Ich war nicht weiter verwundert, als das Auto dann bei dem Startversuch durch den Fachmann sofort
ansprang, ohne auch nur einen Hauch von Rauch abzusondern. Freundlicherweise erklärte sich der Meister dennoch bereit, es in seine Werkstatt mitzunehmen und ein oder zwei Augen darauf zu werfen. Voller Vorfreude
fuhr ich im Abschleppwagen seines Mitarbeiters mit, während der Chef persönlich meinen Wagen steuerte. Und es hatte sich gelohnt.
Schon nach wenigen Metern machte sich ein befriedigtes Grinsen auf meinen feisten Backen breit.

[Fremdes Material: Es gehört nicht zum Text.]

-- ==== Sys2Proof/Machine/Special.lean ====
section
/-! DEFINITION. The special functions of R126: the exact value is enclosed in a rational interval whose two ends
round alike (log 8). -/

namespace Sys2Proof.Machine

/-- FRCP (R126). -/
def fRcp (a : Nat) : Nat :=
  match f32.value a with
  | .nan => f32.nanCode
  | .inf neg => f32.signed neg 0
  | .fin neg m e =>
    if m = 0 then f32.signed neg 0x7F800000
    else
      let n := 2 ^ 96
      f32.result .rne (.sticky neg (n / m) (-e - 96) (decide (n % m = 0)))

/-- FRSQ (R126). -/
def fRsq (a : Nat) : Nat :=
  match f32.value a with
  | .nan => f32.nanCode
  | .inf neg => if neg then f32.nanCode else 0
  | .fin neg m e =>
    if m = 0 then f32.signed neg 0x7F800000
    else if neg then f32.nanCode
    else
      let k : Nat := if e % 2 = 0 then 128 else 129
      let q := 2 ^ k / m
      let r := isqrt q
      f32.result .rne (.sticky false r ((-e - k) / 2) (decide (r * r * m = 2 ^ k)))

/-- The binary32 codes that the two ends of an interval around the exact value round to. -/
abbrev Ends := Nat × Nat

/-- The codes of the ends of [lo, hi] × 2^-p. -/
def roundBoth (p : Nat) (lo hi : Int) : Ends :=
  let r (v : Int) := f32.result .rne (.fin (decide (v < 0)) v.natAbs (-(p : Int)))
  (r lo, r hi)

/-- The slack allowed for the truncations of a series, in units of the last place. -/
def slack : Int := 2 ^ 14

/-- Sum of z^(2k+1)/(2k+1) with `p` fraction bits. -/
def atanhSum : Nat → Nat → Nat → Nat → Nat → Nat
  | 0, _, _, _, _ => 0
  | n + 1, p, zz, t, k => t / k + atanhSum n p zz (t * zz / 2 ^ p) (k + 2)

/-- ln(num/den) with `p` fraction bits, for num/den in [1, 2). -/
def lnFix (p num den : Nat) : Nat :=
  let z := (num - den) * 2 ^ p / (num + den)
  2 * atanhSum (p / 3 + 8) p (z * z / 2 ^ p) z 1

/-- ln 2 with `p` fraction bits. -/
def ln2Fix (p : Nat) : Nat := lnFix p (2 ^ p * 2 - 1) (2 ^ p)

/-- Sum of t^k/k! with `p` fraction bits. -/
def expSum : Nat → Nat → Nat → Nat → Nat → Nat
  | 0, _, _, _, _ => 0
  | n + 1, p, x, t, k => t + expSum n p x (t * x / 2 ^ p / k) (k + 1)

/-- e^x with `p` fraction bits, for x in [0, 1) with `p` fraction bits. -/
def expFix (p x : Nat) : Nat := expSum (p / 3 + 10) p x (2 ^ p) 1

/-- Sum of the alternating series of arctan(1/d). -/
def atanInv : Nat → Nat → Nat → Nat → Int
  | 0, _, _, _ => 0
  | n + 1, dd, t, k => (t / k : Nat) - atanInv n dd (t / dd) (k + 2)

/-- π/2 with `p` fraction bits (Machin). -/
def halfPi (p : Nat) : Nat :=
  let q := p + 16
  let s := 8 * atanInv (q / 4 + 4) 25 (2 ^ q / 5) 1 - 2 * atanInv (q / 15 + 4) (239 * 239) (2 ^ q / 239) 1
  s.toNat / 2 ^ 16

/-- Alternating series x^k/k! in steps of two, from term `t` with index `k`. -/
def sinSum : Nat → Nat → Nat → Nat → Nat → Int
  | 0, _, _, _, _ => 0
  | n + 1, p, xx, t, k => (t : Int) - sinSum n p xx (t * xx / 2 ^ p / ((k + 1) * (k + 2))) (k + 2)

def sinFix (p x : Nat) : Int := sinSum (p / 4 + 10) p (x * x / 2 ^ p) x 1
def cosFix (p x : Nat) : Int := sinSum (p / 4 + 10) p (x * x / 2 ^ p) (2 ^ p) 0

/-- Sine (`q` = 0) or cosine (`q` = 1) of m × 2^e at precision `p`. -/
def trigAt (p q : Nat) (neg : Bool) (m : Nat) (e : Int) : Ends :=
  let pp := p + 140
  let x := if 0 ≤ e + pp then m * 2 ^ (e + pp).toNat else 0
  let h := halfPi pp
  let k := x / h
  let r := (x - k * h) / 2 ^ 140
  let s := sinFix p r
  let c := cosFix p r
  let v := match (k + q) % 4 with
    | 0 => s
    | 1 => c
    | 2 => -s
    | _ => -c
  let v := if neg && q == 0 then -v else v
  roundBoth p (v - slack) (v + slack)

/-- 2^x for x = ± m × 2^e at precision `p`; the integer part is `n`. -/
def exp2At (p : Nat) (neg : Bool) (m : Nat) (e : Int) : Ends :=
  let x : Int := scaled neg m e (-(p : Int))
  let n := x / 2 ^ p
  let f := (x % 2 ^ p).toNat
  let v : Int := expFix p (f * ln2Fix p / 2 ^ p)
  let r (v : Int) := f32.result .rne (.fin false v.toNat (n - p))
  (r (v - slack), r (v + slack))

/-- log2 of m × 2^e at precision `p`. -/
def log2At (p m : Nat) (e : Int) : Ends :=
  let l := log2 m
  let v : Int := (e + l) * 2 ^ p + (lnFix p m (2 ^ l) * 2 ^ p / ln2Fix p : Nat)
  roundBoth p (v - slack) (v + slack)

/-- tanh of m × 2^e at precision `p`, the argument below 16. -/
def tanhAt (p : Nat) (neg : Bool) (m : Nat) (e : Int) : Ends :=
  let pp := p + 40
  let y := if 0 ≤ e + 1 + pp then m * 2 ^ (e + 1 + pp).toNat else 0
  let l := ln2Fix pp
  let k := y / l
  let ex := expFix pp (y - k * l) * 2 ^ k
  let v : Int := ((ex - 2 ^ pp) * 2 ^ pp / (ex + 2 ^ pp) : Nat)
  let v := if neg then -v else v
  roundBoth pp (v - slack) (v + slack)

/-- The code on which both ends agree at the first precision of a list where they do. The exact values are no halfway
points between binary32 values (they are irrational), so a precision that decides exists; that one of the list does is
log 8. -/
def settleAt (f : Nat → Ends) : List Nat → Nat
  | [] => (f 3200).1
  | p :: r => if (f p).1 = (f p).2 then (f p).1 else settleAt f r
def settle (f : Nat → Ends) : Nat := settleAt f [96, 192, 400, 800, 1600]

/-- Magnitude below 2^k. -/
def below (m : Nat) (e k : Int) : Bool := decide ((log2 m : Nat) + e < k)

/-- FEXP2 (R126). -/
def fExp2 (a : Nat) : Nat :=
  match f32.value a with
  | .nan => f32.nanCode
  | .inf neg => if neg then 0 else 0x7F800000
  | .fin neg m e =>
    if m = 0 || below m e (-30) then 0x3F800000
    else if !below m e 8 then (if neg then 0 else 0x7F800000)
    else if roundMag .rz neg m e * 2 ^ (-e).toNat = m ∧ e ≤ 0 then
      let n : Int := roundMag .rz neg m e
      f32.result .rne (.fin false 1 (if neg then -n else n))
    else if 0 ≤ e then f32.result .rne (.fin false 1 (if neg then -(m * 2 ^ e.toNat : Int) else m * 2 ^ e.toNat))
    else settle fun p => exp2At p neg m e

/-- FLOG2 (R126). -/
def fLog2 (a : Nat) : Nat :=
  match f32.value a with
  | .nan => f32.nanCode
  | .inf neg => if neg then f32.nanCode else 0x7F800000
  | .fin neg m e =>
    if m = 0 then 0xFF800000
    else if neg then f32.nanCode
    else if m = 2 ^ log2 m then f32.result .rne (.ofInt (e + (log2 m : Nat)))
    else settle fun p => log2At p m e

/-- FSIN (R126). -/
def fSin (a : Nat) : Nat :=
  match f32.value a with
  | .fin neg m e => if m = 0 || below m e (-30) then a else settle fun p => trigAt p 0 neg m e
  | _ => f32.nanCode

/-- FCOS (R126). -/
def fCos (a : Nat) : Nat :=
  match f32.value a with
  | .fin neg m e => if m = 0 || below m e (-30) then 0x3F800000 else settle fun p => trigAt p 1 neg m e
  | _ => f32.nanCode

/-- FTANH (R126). -/
def fTanh (a : Nat) : Nat :=
  match f32.value a with
  | .nan => f32.nanCode
  | .inf neg => f32.signed neg 0x3F800000
  | .fin neg m e =>
    if m = 0 || below m e (-30) then a
    else if !below m e 4 then f32.signed neg 0x3F800000
    else settle fun p => tanhAt p neg m e

end Sys2Proof.Machine
end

Kennen Sie diese alten Western, in denen eine riesige Herde von Büffeln über die Prärie tost? Dabei Unmengen von Dreck und Staub hoch schleudert, so dass man außer einer riesigen, dichten Wolke eigentlich nichts
mehr sehen kann? So ähnlich erging es uns im Abschleppwagen, als wir hinter dem Chef mit meinem Auto herfuhren und dieses demonstrierte, was aus einem Auspuff alles an Qualm und Rauch rauskommen kann.

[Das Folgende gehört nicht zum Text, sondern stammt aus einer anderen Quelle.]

/-- A range the lock table holds (R295); `core` is 127 for the chip scratchpad. -/
structure RangeLock where
  scratch : Bool
  cid : Nat
  core : Nat
  /-- scratchpad ranges: the block whose allotment it is, or the die for the chip scratchpad -/
  owner2 : Nat := 0
  first : Nat
  last : Nat
  dest : Bool
  /-- the command: block and sequence number, or the claim of an epilogue command -/
  owner : Nat × Nat × Bool
  deriving DecidableEq, Repr

/-- A command of a copy or gather engine with its snapshot (R278-R291). -/
structure EngCmd where
  op : EngOp
  blk : Nat
  seq : Nat
  /-- the cohort's members that issued it (R278, R298) -/
  tids : List Nat := []
  params : List Byte := []
  tile : Nat := 0
  indices : List Nat := []
  /-- bits of the destination done by the copy engine, bytes delivered, first fault, faulted bytes -/
  done : Nat := 0
  delivered : Nat := 0
  code : Nat := 0
  fbytes : Nat := 0
  first : Nat := 0
  active : Bool := false
  /-- die cycle in which the command started -/
  since : Nat := 0
  /-- elements that have been gathered or scattered, with the physical bytes that a plain SCAT has stored -/
  got : Tab (List Nat) := []
  /-- die and token of the fault entry that stops it, the key of the access that met it, and whether it stores -/
  fault : Option (Nat × Nat) := none
  stopKey : Nat := 0
  stores : Bool := false
  /-- virtual pages, read or written, that stay unresolved for an access, under its key (R299) -/
  bad : List (Nat × Nat × Bool) := []
  /-- the tile it fills has been classified (step 2 of R291) -/
  classed : Bool := false
  /-- accesses issued when it registered its ranges: stores checked before are performed before it reads (R273) -/
  mark : Nat := 0
  /-- CXL ports whose link has dropped under the command (R379) -/
  down : List Nat := []
  deriving DecidableEq, Repr

/-- An octet operation with its operands (R186, R190). -/
structure OctetOp where
  blk : Nat
  tid : Nat
  q : Nat
  /-- 16 rows of element bits: row i holds 256 bits in 8 words -/
  rows : List (List Word)
  scalesA : List Word := []
  scalesB : List Nat := []
  mx : Bool := false
  e8m2 : Bool := false
  tile : Nat
  form : Form
  bytes : List Byte
  cval : Word := 0
  fa : Word
  fb : Word
  faNo : Nat := 0
  fbNo : Nat := 0
  zeroC : Bool
  sealing : Bool
  entered : Nat
  deriving DecidableEq, Repr

/-- The pass under way: how many operations, and the die cycle in which it ends (R195). -/
structure Pass where
  n : Nat
  /-- operations of the pass that have not completed -/
  left : Nat
  start : Nat
  last : Nat
  deriving DecidableEq, Repr

/-- A queued epilogue command (R200-R203). -/
structure EpiCmd where
  blk : Nat
  q : Nat
  params : List Byte
  scales : List Word := []
  biases : List Word := []
  quant : Bool := false
  e8m2 : Bool := false
  tid : Nat
  /-- the members that issued it (R298) -/
  tids : List Nat := []
  /-- number of the claim, for its range-lock entries, and the output format's entry at issue -/
  claim : Nat := 0
  fval : Word := 0
  draining : Bool := false
  /-- die cycle in which the drain ends, and the slot's words once it has ended -/
  drainEnd : Nat := 0
  out : Option (Tab Word) := none
  /-- the fault entry that holds the writes, and virtual pages that stay unresolved (R299) -/
  fault : Option (Nat × Nat) := none
  bad : List Nat := []
  /-- the writes have left, with the code of their first fault -/
  fin : Option Nat := none
  /-- CXL ports whose link has dropped under the command (R379) -/
  down : List Nat := []
  deriving DecidableEq, Repr

/-! ## Launches (R318-R346) -/

/-- A record (R332). -/
inductive RecSt where
  | reserved | held | committed | taken
  deriving DecidableEq, Repr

Ein kurzes Stück weiter kam dann auch das zu Erwartende, Chef und Auto blieben inmitten einer
großen Kreuzung stehen. Aber zum Glück hatten wir ja den Abschleppwagen dabei.
Und jetzt fahre ich erst mal wieder für eine Weile mit einem Leihauto. Bei der Übergabe
desselbigen erstickte ich übrigens noch fast an einem Lachanfall, weil zur selben Zeit ein Kunde hereinkam und meinte, bei seinem Auto leuchte seit einiger Zeit so ein komisches Lämpchen...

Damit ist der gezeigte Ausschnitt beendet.